Elle avait à nouveau eu un contact pour un poste à pourvoir. Elle devait y aller pour un entretien et voulait faire un aller-retour rapidement. Seydina était assez autonome et prenait rarement le sein. Il préférait le biberon qui était plus consistant car il avait bon appétit. Mère Saly lui donnait toujours à manger sans respecter les heures d'intervalles comme le voulait Assy et il adorait cela. D'ailleurs, il adorait être avec sa grand-mère qui lui chantait aussi de petites berceuses pour l'aider à dormir.
Donc finalement, elle avait décidé de partir à son entretien.
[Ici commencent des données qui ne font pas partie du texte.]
/-- With a lag of one tick both advances are by one, and catch up. -/
theorem dispatchStep_of_lag_one {s : State} {m : KeyMatrix} (h : s.ticks = s.dispatched + 1) :
    s.dispatchStep m = { s.dispatchPhase m 1 with dispatched := s.ticks } := by
  cases hadv : s.setup.tickAdvance with
  | perTick => rw [dispatchStep_of_perTick hadv, h]
  | elapsed =>
    rw [dispatchStep_of_elapsed hadv (h.symm ▸ Nat.le_succ _), h, Nat.add_sub_cancel_left]

end CaughtUp

/-- Settles O45: both runs are the bus phase and one dispatch phase, each of a relabelled state. -/
theorem caughtUpRelaxedTickIsALockstepTick : Obligations.CaughtUpRelaxedTickIsALockstepTick := by
  intro s w m hc hl hlag
  obtain ⟨u, hu⟩ := exec_answers_next (decodeBus w) { s with inputs := [.dispatch m] }
  obtain ⟨-, hticks, hdispatched, hinputs⟩ := exec_frame hu
  obtain ⟨-, hsetup⟩ := exec_irq_setup hu
  have hlu : u.setup.lockstep = false := by rw [hsetup]; exact hl
  have hlag_u : u.dispatched = u.ticks := hdispatched.trans (hlag.trans hticks.symm)
  have hbusStep : step { s with inputs := [.bus w m, .dispatch m] } = .next u.countTick := by
    have hstep := step_of_inputs (s := { s with inputs := [.bus w m, .dispatch m] }) hc rfl
    rw [hstep, runInput_bus_of_exec hu, afterBusPhase_of_relaxed hlu]
  have hdispatchStep : step u.countTick = .next ((toCounted.apply u).dispatchStep m) := by
    have hcu : u.countTick.setup.check = none := by rw [countTick_setup, hsetup]; exact hc
    have hdue : (toCounted.apply u).dispatchDue = true :=
      dispatchDue_iff.2 ⟨hlu, hlag_u ▸ Nat.lt_succ_self _⟩
    exact (step_of_inputs hcu hinputs).trans (runInput_dispatch_of_due hdue)
  have hrelaxed : (toCounted.apply u).dispatchStep m =
      { toCounted.apply (u.dispatchPhase m 1) with dispatched := u.ticks + 1 } := by
    rw [dispatchStep_of_lag_one (congrArg (· + 1) hlag_u.symm), relabel_dispatchPhase]
    rfl
  have hlockstep : step { s.asLockstep with inputs := [.bus w m] } =
      .next (toLockstep.apply (u.dispatchPhase m 1)).countTick := by
    have hu' : exec (decodeBus w) (toLockstep.apply { s with inputs := [.dispatch m] }) = .next _ :=
      relabel_exec (.inl rfl) hu
    have hstep := step_of_inputs (s := { s.asLockstep with inputs := [.bus w m] }) hc rfl
    refine hstep.trans ((runInput_bus_of_exec hu').trans (congrArg _ ?_))
    rw [afterBusPhase_of_lockstep (s := toLockstep.apply u) rfl, relabel_dispatchPhase]
  refine ⟨_, (run_succ hbusStep).trans (run_succ hdispatchStep), ?caughtUp, ?lockstep⟩
  case caughtUp =>
    obtain ⟨-, -, -, hticks', -⟩ := dispatchPhase_frame u m 1
    rw [hrelaxed]
    exact congrArg (· + 1) hticks'.symm
  case lockstep =>
    rw [hlockstep, hrelaxed]
    rfl

end Sys2Proof.Proofs

/-! PROOFS of the family other, lock-step ticks: when a mapped write and a mapped read reach their VIA (R239,
R240), and that the second VIA does not reach the first (R24). -/

namespace Sys2Proof.Proofs

open Sys2Proof Sys2Proof.Machine

section TickOrder

/-! ### The VIAs through a lock-step tick (R230, R232) -/

variable {s p u : State} {m : KeyMatrix}

/-- The keyboard push reads the VIAs and the setup alone (R236). -/
theorem kbdStep_via_congr (hsetup : s.setup = p.setup) (hvia : ∀ v, s.via v = p.via v) (v : ViaId) :
    (s.kbdStep m).via v = (p.kbdStep m).via v := by
  cases hk : p.setup.kbdEnable with
  | true =>
    rw [kbdStep_of_enabled p m hk, kbdStep_of_enabled s m (hsetup ▸ hk), State.kbdPush, State.kbdPush,
      via_setVia, via_setVia, hsetup, hvia, hvia]
  | false => rw [kbdStep_of_disabled p m hk, kbdStep_of_disabled s m (hsetup ▸ hk), hvia]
C'était la première fois qu'elle se séparait de son bébé et elle failli verser des larmes. Elle montra à sa mère comment faire les biberons, comment attacher les couches, quel habit il devait mettre ; cette dernière s'énerva.
- je me suis occupée de toi et de ton petit frère. Et tu es en train de m'apprendre comment tenir mon petit fils.
- mais..
- pas de mais. Pars et laisse le moi. Je ne vais pas te le tuer. « Amal sago thi sa dome bi... »
Elle éclata de rire.
- aye Maman, je te fais confiance, mais je ne me suis jamais séparé de lui.
Elle l'avait pris et déposait de petits baisers bruyants sur son front, le faisant sourire. Il était tellement mignon. Malheureusement, à chaque fois qu'elle le regardait, elle avait l'impression de revoir Omar. Oui. Malheureusement. Elle aurait voulu qu'il lui ressemble, qu'elle n'ait plus à penser à lui. Comme cela, elle pourrait s'en libérer plus facilement. Mais non. Cet enfant lui rappelait douloureusement qu'il avait un père.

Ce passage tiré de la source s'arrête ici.